- [Task to complete] The entries that follow include a run beginning at the line with "match asker with" and ending at the line with "r.1.endEnq g asker r.2"; restate that run word for word and leave the rest out.

- [Data supplied]
──────

/-- Does work of some context wait for a core of a plot: an unplaced workgroup or a ready saved one? -/
def State.pickWaits (s : State) (plot : Nat) (mine : Nat → Bool) : Bool :=
  s.grids.any (fun e => mine e.2.ctx && s.plotOpen plot e.2 && (!e.2.waiting.isEmpty || s.wgs.any (fun w => w.2.grid == e.1 && (match w.2.saved with
    | some sv => sv.pickable plot
    | none => false))))

/-- The entry of a plot at MIGR (Table 16-5). -/
def State.plotEntry (s : State) (plot count : Nat) : List Nat :=
  [plot, 0, 0, 0, 0, s.missOf plot .plot, 0, s.winSum plot (fun _ => true) (fun x => x.whld), 0, s.idleCores plot, s.freePanelsOf plot,
    ((s.plotCores plot).filter (fun k => k.fence % 16 != 0)).length, 0, count, 0]

/-! ### Round-robin answers -/

/-- The round-robin context of a PICK on a plot (Table 16-1). -/
def State.robinContext (s : State) (plot : Nat) (cs : List (Nat × List (Nat × Pick))) : Option Nat := cyclicNext (mkeys cs) (s.plot plot).lastCtx

/-- The round-robin entry of a tenant list on a plot (Table 16-1). -/
def State.robinEntry (s : State) (plot : Nat) (l : List (Nat × Pick)) : Option (Nat × Pick) :=
  (cyclicNext (l.map Prod.fst) (s.plot plot).lastId).bind (fun id => l.find? (fun e => e.1 == id))

/-- The workgroup whose slice expired longest ago; none where none has. -/
def longestExpired (l : List (Nat × Workgroup)) : Option Nat :=
  (minOf? (l.filterMap (fun e => e.2.expired))).bind (fun t => (l.find? (fun e => e.2.expired == some t)).map Prod.fst)

/-- The round-robin answer of a TICK level (Table 16-1). -/
def State.tickRobin (s : State) (plot : Nat) (mine : Nat → Bool) (l : List (Nat × Workgroup)) : Option Nat :=
  if s.idleCores plot = 0 && s.pickWaits plot mine then longestExpired l else none

/-- The plot with the most free cores, the lower number on a tie. -/
def State.freest (s : State) : List Nat → Option Nat
  | [] => none
  | p :: r => match s.freest r with
    | none => some p
    | some q => some (if s.idleCores q ≤ s.idleCores p then p else q)

/-- Does a context belong to a partition? -/
def State.ofPart (s : State) (part c : Nat) : Bool := match mget? s.ctxs c with
  | some x => x.part == part
  | none => false

/-- The workgroups of a context among some. -/
def State.ofCtx (s : State) (ctx : Nat) (l : List (Nat × Workgroup)) : List (Nat × Workgroup) := l.filter (fun w => (s.wgCtx w.2).map Prod.fst == some ctx)

/-! ### The end of a call -/

/-- Apply a PICK decision (R19, R415): the workgroup is placed, or its restore on the core begins. -/
def State.applyPick (s : State) (core slice : Nat) (p : Pick) : State :=
  match p with
  | .saved wg => s.modWg wg (fun w => { w with saved := w.saved.map (fun sv => { sv with pick := some (core, slice) }) })
  | .grid gid => (match mget? s.grids gid with
    | some g => (match g.waiting.head?, s.fits core g none with
      | some i, some f => s.placeWg core gid i g f slice
      | _, _ => s)
    | none => s)

/-- Place an entry of a context's list, which is then the last that was picked on the plot (Table 16-1). -/
def State.pickNow (s : State) (core ctx slice : Nat) (e : Nat × Pick) : State :=
  (s.applyPick core slice e.2).modPlot (plotOf core) (fun p => { p with lastCtx := some ctx, lastId := some e.1 })

/-- A choice that is no longer possible is replaced (R416), which PINVAL counts where a decision register named it. -/
def State.replaced (s : State) (part : Nat) (named : Bool) : State := if named then s.count part .pinval 1 else s

/-- Take a round-robin entry of what a core can still take of a context, or else of the first context after the last picked one. -/
def State.pickRobin (s : State) (part core ctx slice : Nat) : State :=
  let cs := s.pickContexts core part
  match (if (mget? cs ctx).isSome then some ctx else s.robinContext (plotOf core) cs) with
  | none => s
  | some c => match s.robinEntry (plotOf core) (mgetD cs c []) with
    | some e => s.pickNow core c slice e
    | none => s

/-- The end of a PICK call (R416): what it named is placed where it is still possible. -/
def State.endPick (s : State) (part core ctx : Nat) (named : Bool) (entry : Option (Nat × Pick)) (slice : Nat) : State :=
  let cs := if (s.plot (plotOf core)).leaving || s.partOfPlot (plotOf core) != some part then [] else s.pickContexts core part
  let l := mgetD cs ctx []
  match entry with
  | some e =>
    if l.contains e then s.pickNow core ctx slice e
    else
      let s := (s.replaced part true).replaced part (named && l.isEmpty)
      if cs.isEmpty then s else s.pickRobin part core ctx slice
  | none =>
    let s := s.replaced part (named && l.isEmpty)
    if cs.isEmpty then s else s.pickRobin part core ctx slice

/-- The end of a TICK call (R413, R416): at most one workgroup is asked to stop. -/
def State.endTick (s : State) (part plot : Nat) (hyper : Option Nat) (hyperNamed : Bool) (ctx : Nat) (tenant : Option Nat) (tenantNamed : Bool) : State :=
  let l := if (s.plot plot).leaving then [] else s.residents plot
  let here := fun (o : Option Nat) => match o with
    | some id => (mget? l id).isSome
    | none => true
  let lt := s.ofCtx ctx l
  let (s, h) := if here hyper then (s, hyper) else (s.replaced part hyperNamed, s.tickRobin plot (s.ofPart part) l)
  let (s, t) := if here tenant then (s, tenant) else (s.replaced part tenantNamed, s.tickRobin plot (fun c => c == ctx) lt)
  match (match t with
    | some id => some id
    | none => h) with
  | some id => s.askPreempt id .tick
  | none => s

/-- The plots to which a saved workgroup may go: those of its confinement that stay in the partition (Table 16-1, R430). -/
def State.migrPlots (s : State) (part : Nat) (w : Workgroup) : List Nat := match mget? s.grids w.grid with
  | some g => (s.stayingPlots part).filter (hasBit g.conf)
  | none => []

/-- The slice that d1 selects (Table 16-2). -/
def sliceOf (d : Nat) : Nat := if d = 0 then 1024 * 1024 else 1024 * d

/-- The end of a MIGR call (R412, R416). -/
def State.endMigr (s : State) (part wg prio : Nat) (target : Option Nat) (named : Bool) : State :=
  match mget? s.wgs wg with
  | none => s
  | some w =>
    let l := s.migrPlots part w
    let ok := match target with
      | some p => l.contains p
      | none => false
    let choice := if ok then target else s.freest l
    (if ok then s else s.replaced part named).modWg wg (fun w =>
      { w with prio := prio, saved := w.saved.map (fun sv => { sv with migr := choice, migrNamed := ok && named, wantMigr := choice.isNone }) })

/-- Give the split of an LNCH the answer of its ENQ. -/
def State.giveEnq (s : State) (core slot id : Nat) (d : Option Nat) : State :=
  s.modWarp core slot (fun w => { w with splits := w.splits.map (fun e => (e.1, match e.2.status with
    | .parked (.enq i none) => if i = id then { e.2 with status := .parked (.enq i (some d)) } else e.2
    | _ => e.2)) })

/-- The end of an ENQ call (R385, R399, R414): the split has its answer, the packet's step goes on, or the part is answered; one whose asker is
gone decides nothing. -/
def State.endEnq (s : State) (g : Grid) (asker : Asker) (d : Option Nat) : State :=
  match asker with
  | .warp core slot id => s.giveEnq core slot id d
  | .packet qnum ctx qrd tag ptr =>
    (match mget? s.cmd.queues qnum with
    | none => s
    | some q =>
      if q.ctx ≠ ctx ∨ q.qrd ≠ qrd ∨ q.block ≠ some .working then s
      else match d with
        | none => s.packetFault qnum q tag Cause.policyRefused.code 0 ptr
        | some prio => (s.acceptGrid g prio).1.endStep qnum)
  | .frame dev part arg qnum =>
    if (mget? s.cmd.queues qnum).all (fun q => q.ctx != g.ctx) then s.answerPart dev part arg qnum 5
    else match d with
      | none => s.answerPart dev part arg qnum 7
      | some prio => (s.acceptGrid g prio).1.answerPart dev part arg qnum 0

/-- The end of a call: its writes to policy scratch are performed, then its decisions take effect (R413, R416, R418, R420). -/
def State.endCall (s : State) (plot : Nat) (c : PolicyCall) : State :=
  let s := s.putScratch c.writes
  match c.kind with
  | .enq g _ asker =>
    let r := s.enqDecide c
    r.1.endEnq g asker r.2
  | .pick core robin lists =>
    let x := c.pickCtx robin lists
    let entry := ((c.level 1).value 0 (some x.2.2.length)).bind (fun i => x.2.2[i]?)
    s.endPick c.part core x.1 x.2.1 (entry.map (fun e => (e.1, e.2.1))) (sliceOf (((c.level 1).value 1 (some 65536)).getD 0))
  | .tick wgs robin robins =>
    let h := c.tickHyper wgs robin
    let ctx := (c.tickCtx wgs robin).getD 0
    let mine := wgs.filter (fun e => e.2.1 == ctx)
    let t := if (c.tickCtx wgs robin).isNone then (none, false) else match (c.level 1).value 0 (some (mine.length + 1)) with
      | some v => (if v = 0 then none else (mine[v - 1]?).map Prod.fst, true)
      | none => (mget? robins ctx, false)
    s.endTick c.part plot h.1 h.2 ctx t.1 t.2
  | .block wg _ _ => if ((c.level 0).value 0 none).getD 0 != 0 then s.askPreempt wg .block else s
  | .wake wg _ prio _ => s.modWg wg (fun w => { w with prio := ((c.level 0).value 0 (some 8)).getD prio })
  | .migr wg prio plots robin =>
    let named := ((c.level 0).value 0 (some plots.length)).bind (fun i => plots[i]?)
    let target := match named with
      | some e => some e.1
      | none => robin
    s.endMigr c.part wg (((c.level 0).value 1 (some 8)).getD prio) target named.isSome

/-- Start a call on a plot's engine: it ends at once where every level was answered without running (R417). -/
def State.startCall (s : State) (plot part : Nat) (k : CallKind) : State :=
  match s.beginCall plot part k with
  | (s, none) => s
  | (s, some c) => s.endCall plot c

/-- The next step of the call on a plot's engine, when its time has come: the opcode before which its run stands, or its end (R418). -/
def State.callStep (s : State) (plot : Nat) : Option State :=
  match mget? s.pol.calls plot with
  | none => none
  | some c =>
    if s.elapsed < c.ends then none
    else match c.running with
      | some r => some (s.runOp plot c r)
      | none => some (({ s with pol := { s.pol with calls := mdel s.pol.calls plot } } : State).endCall plot c)

/-! ### PICK -/

/-- PICK_CALL (R412, R413, R417): the engine of the core's plot takes one call at a time. -/
def execPickCall (core : Nat) (s : State) : Result :=
  let plot := plotOf core
  match s.partOfPlot plot with
  | none => .next s
  | some part =>
    let cs := s.pickContexts core part
    if (s.plot plot).leaving || cs.isEmpty || s.engineBusy plot then .next s
    else
      let lists := cs.map (fun e => (e.1, e.2.map (fun x => (x.1, x.2, s.pickEntry plot e.2.length x))))
      let now := s.elapsed
      .next ((s.modPlot plot (fun p => { p with picks := p.picks.erase core, picked := core :: (if p.pickTime = now then p.picked else []), pickTime := now })).startCall
        plot part (.pick core ((s.robinContext plot cs).getD 0) lists))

──────

- [Reply to the task]
  match asker with
  | .warp core slot id => s.giveEnq core slot id d
  | .packet qnum ctx qrd tag ptr =>
    (match mget? s.cmd.queues qnum with
    | none => s
    | some q =>
      if q.ctx ≠ ctx ∨ q.qrd ≠ qrd ∨ q.block ≠ some .working then s
      else match d with
        | none => s.packetFault qnum q tag Cause.policyRefused.code 0 ptr
        | some prio => (s.acceptGrid g prio).1.endStep qnum)
  | .frame dev part arg qnum =>
    if (mget? s.cmd.queues qnum).all (fun q => q.ctx != g.ctx) then s.answerPart dev part arg qnum 5
    else match d with
      | none => s.answerPart dev part arg qnum 7
      | some prio => (s.acceptGrid g prio).1.answerPart dev part arg qnum 0

/-- The end of a call: its writes to policy scratch are performed, then its decisions take effect (R413, R416, R418, R420). -/
def State.endCall (s : State) (plot : Nat) (c : PolicyCall) : State :=
  let s := s.putScratch c.writes
  match c.kind with
  | .enq g _ asker =>
    let r := s.enqDecide c
    r.1.endEnq g asker r.2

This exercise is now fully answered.